[[ Data section, beginning ]]

-- ==== Sys2Proof/Proofs/ByteFill.lean ====
section
/-!
PROOFS. The byte fill (43_wide R171): draw `k` gives the byte at `dst + k`, and a fill of 8 writes the bytes that
`LONG` composes (R178).
-/
namespace Sys2Proof.Proofs

open Sys2Proof Sys2Proof.Machine

/-! ### The fill -/

theorem fillBytes_engine (n a : Nat) (m : Memory) (e : Engine) : (fillBytes n a m e).2 = drawMany n e := by
  induction n generalizing a m e with
  | zero => rfl
  | succ n ih => exact ih _ _ _

/-- Draw `k` gives the byte at `dst + k`, which no later draw touches (20_memory R46). -/
theorem read_fillBytes {n k : Nat} (hk : k < n) (a : Nat) (m : Memory) (e : Engine) :
    Memory.read (fillBytes n a m e).1 (a + k) = some (byteOf (drawAt k e)) := by
  induction n generalizing k a m e with
  | zero => omega
  | succ n ih =>
    cases k with
    | zero =>
      exact (Memory.read_fillBytes_outside n (a + 1) _ _ a (by omega)).trans (Memory.read_write_same m a _)
    | succ k =>
      rw [show a + (k + 1) = a + 1 + k by omega]
      exact ih (by omega) (a + 1) _ _

/-- What a `BYTES` that fills its range leaves of `s`, from the engine `e`. -/
def afterBytes (s : State) (e : Engine) : State :=
  ((s.setDma (fillBytes (byteCount s) (dstAddr s) s.dma e).1).setEngine (drawMany (byteCount s) e)).setErr .ok

@[simp] theorem afterBytes_gen (s : State) (e : Engine) :
    (afterBytes s e).gen = .seeded (drawMany (byteCount s) e) := rfl

theorem read_afterBytes {s : State} {k : Nat} (hk : k < byteCount s) (e : Engine) :
    Memory.read (afterBytes s e).dma (s.opa.toNat + k) = some (byteOf (drawAt k e)) :=
  read_fillBytes hk (dstAddr s) s.dma e

/-- A `BYTES` inside the DMA space, with every byte admitted, completes. -/
theorem execBytes_eq_afterBytes {s : State} {e : Engine} (hg : s.gen = .seeded e) (hc : checkBytes s = none)
    (hadmit : ∀ k, k < byteCount s → admits s.platform (s.opa.toNat + k) = true) :
    execBytes s = .next (afterBytes s e) := by
  have hall : admitsAll s.platform (dstAddr s) (byteCount s) = true := (admitsAll_iff _ _ _).mpr hadmit
  rw [execBytes_cases s e hg hc, if_pos hall, fillBytes_engine]
  rfl

/-! ### The bytes of a wide value -/

/-- A number written in base 256 gives each of its digits back. -/
theorem ofDigits_drawnBytes_div {n k : Nat} (hk : k < n) (e : Engine) :
    Nat.ofDigits 256 (drawnBytes n e) / 256 ^ k % 256 = (byteOf (drawAt k e)).toNat := by
  have hlen : k < (drawnBytes n e).length := by rwa [drawnBytes_length]
  have hdigit : (drawnBytes n e)[k] = (byteOf (drawAt k e)).toNat := by simp [drawnBytes]
  rw [Nat.ofDigits_div_pow_eq_ofDigits_drop k (by decide) _ (drawnBytes_lt n e),
    List.drop_eq_getElem_cons hlen, Nat.ofDigits_cons, Nat.add_mul_mod_self_left, hdigit]
  exact Nat.mod_eq_of_lt (byteOf (drawAt k e)).isLt

/-- Byte `k` of the delivered `V` is the byte of draw `k` (43_wide R172, R173). -/
theorem bits64_wideValue_byte {k : Nat} (hk : k < 8) (e : Engine) :
    (bits64 (wideValue e)).extractLsb' (8 * k) 8 = byteOf (drawAt k e) := by
  apply BitVec.eq_of_toNat_eq
  have hres : (bits64 (wideValue e)).toNat = wideValue e := by
    rw [bits64, BitVec.ofInt_natCast, BitVec.toNat_ofNat, Nat.mod_eq_of_lt (wideValue_lt e)]
  rw [BitVec.extractLsb'_toNat, hres, Nat.shiftRight_eq_div_pow, Nat.pow_mul, wideValue_eq_ofDigits]
  exact ofDigits_drawnBytes_div hk e

/-- Settles O30. Both commands make 8 draws, and byte `k` of each is the byte of draw `k`. -/
theorem bytesAgreesWithLong : Obligations.BytesAgreesWithLong := by
  intro s e hg hcount hspace hadmit
  have hn : byteCount s = 8 := (byteCount_eq_mod s).trans hcount
  have hcheck : checkBytes s = none := by
    rw [checkBytes_none, hn, dstAddr, u64]; omega
  have hbytes : exec .bytes s = .next (afterBytes s e) :=
    execBytes_eq_afterBytes hg hcheck (by rwa [hn])
  have hlong : exec .long s = .next (afterLong s e (wideValue e)) :=
    exec_eq_afterLong (longResult_long s e) (by simp [RangeError]) hg
  refine ⟨_, _, hbytes, hlong, ?engine, fun k hk => ?byte⟩
  case engine => rw [afterBytes_gen, hn, afterLong_gen]
  case byte => rw [read_afterBytes (hn ▸ hk), afterLong_res, bits64_wideValue_byte hk]

end Sys2Proof.Proofs
end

[[ Data section, end ]]

* **Activity**
Copy all of the data exactly.

* **Expected answer**
-- ==== Sys2Proof/Proofs/ByteFill.lean ====
section
/-!
PROOFS. The byte fill (43_wide R171): draw `k` gives the byte at `dst + k`, and a fill of 8 writes the bytes that
`LONG` composes (R178).
-/
namespace Sys2Proof.Proofs

open Sys2Proof Sys2Proof.Machine

/-! ### The fill -/

theorem fillBytes_engine (n a : Nat) (m : Memory) (e : Engine) : (fillBytes n a m e).2 = drawMany n e := by
  induction n generalizing a m e with
  | zero => rfl
  | succ n ih => exact ih _ _ _

/-- Draw `k` gives the byte at `dst + k`, which no later draw touches (20_memory R46). -/
theorem read_fillBytes {n k : Nat} (hk : k < n) (a : Nat) (m : Memory) (e : Engine) :
    Memory.read (fillBytes n a m e).1 (a + k) = some (byteOf (drawAt k e)) := by
  induction n generalizing k a m e with
  | zero => omega
  | succ n ih =>
    cases k with
    | zero =>
      exact (Memory.read_fillBytes_outside n (a + 1) _ _ a (by omega)).trans (Memory.read_write_same m a _)
    | succ k =>
      rw [show a + (k + 1) = a + 1 + k by omega]
      exact ih (by omega) (a + 1) _ _

/-- What a `BYTES` that fills its range leaves of `s`, from the engine `e`. -/
def afterBytes (s : State) (e : Engine) : State :=
  ((s.setDma (fillBytes (byteCount s) (dstAddr s) s.dma e).1).setEngine (drawMany (byteCount s) e)).setErr .ok

@[simp] theorem afterBytes_gen (s : State) (e : Engine) :
    (afterBytes s e).gen = .seeded (drawMany (byteCount s) e) := rfl

theorem read_afterBytes {s : State} {k : Nat} (hk : k < byteCount s) (e : Engine) :
    Memory.read (afterBytes s e).dma (s.opa.toNat + k) = some (byteOf (drawAt k e)) :=
  read_fillBytes hk (dstAddr s) s.dma e

/-- A `BYTES` inside the DMA space, with every byte admitted, completes. -/
theorem execBytes_eq_afterBytes {s : State} {e : Engine} (hg : s.gen = .seeded e) (hc : checkBytes s = none)
    (hadmit : ∀ k, k < byteCount s → admits s.platform (s.opa.toNat + k) = true) :
    execBytes s = .next (afterBytes s e) := by
  have hall : admitsAll s.platform (dstAddr s) (byteCount s) = true := (admitsAll_iff _ _ _).mpr hadmit
  rw [execBytes_cases s e hg hc, if_pos hall, fillBytes_engine]
  rfl

/-! ### The bytes of a wide value -/

/-- A number written in base 256 gives each of its digits back. -/
theorem ofDigits_drawnBytes_div {n k : Nat} (hk : k < n) (e : Engine) :
    Nat.ofDigits 256 (drawnBytes n e) / 256 ^ k % 256 = (byteOf (drawAt k e)).toNat := by
  have hlen : k < (drawnBytes n e).length := by rwa [drawnBytes_length]
  have hdigit : (drawnBytes n e)[k] = (byteOf (drawAt k e)).toNat := by simp [drawnBytes]
  rw [Nat.ofDigits_div_pow_eq_ofDigits_drop k (by decide) _ (drawnBytes_lt n e),
    List.drop_eq_getElem_cons hlen, Nat.ofDigits_cons, Nat.add_mul_mod_self_left, hdigit]
  exact Nat.mod_eq_of_lt (byteOf (drawAt k e)).isLt

/-- Byte `k` of the delivered `V` is the byte of draw `k` (43_wide R172, R173). -/
theorem bits64_wideValue_byte {k : Nat} (hk : k < 8) (e : Engine) :
    (bits64 (wideValue e)).extractLsb' (8 * k) 8 = byteOf (drawAt k e) := by
  apply BitVec.eq_of_toNat_eq
  have hres : (bits64 (wideValue e)).toNat = wideValue e := by
    rw [bits64, BitVec.ofInt_natCast, BitVec.toNat_ofNat, Nat.mod_eq_of_lt (wideValue_lt e)]
  rw [BitVec.extractLsb'_toNat, hres, Nat.shiftRight_eq_div_pow, Nat.pow_mul, wideValue_eq_ofDigits]
  exact ofDigits_drawnBytes_div hk e

/-- Settles O30. Both commands make 8 draws, and byte `k` of each is the byte of draw `k`. -/
theorem bytesAgreesWithLong : Obligations.BytesAgreesWithLong := by
  intro s e hg hcount hspace hadmit
  have hn : byteCount s = 8 := (byteCount_eq_mod s).trans hcount
  have hcheck : checkBytes s = none := by
    rw [checkBytes_none, hn, dstAddr, u64]; omega
  have hbytes : exec .bytes s = .next (afterBytes s e) :=
    execBytes_eq_afterBytes hg hcheck (by rwa [hn])
  have hlong : exec .long s = .next (afterLong s e (wideValue e)) :=
    exec_eq_afterLong (longResult_long s e) (by simp [RangeError]) hg
  refine ⟨_, _, hbytes, hlong, ?engine, fun k hk => ?byte⟩
  case engine => rw [afterBytes_gen, hn, afterLong_gen]
  case byte => rw [read_afterBytes (hn ▸ hk), afterLong_res, bits64_wideValue_byte hk]

end Sys2Proof.Proofs
end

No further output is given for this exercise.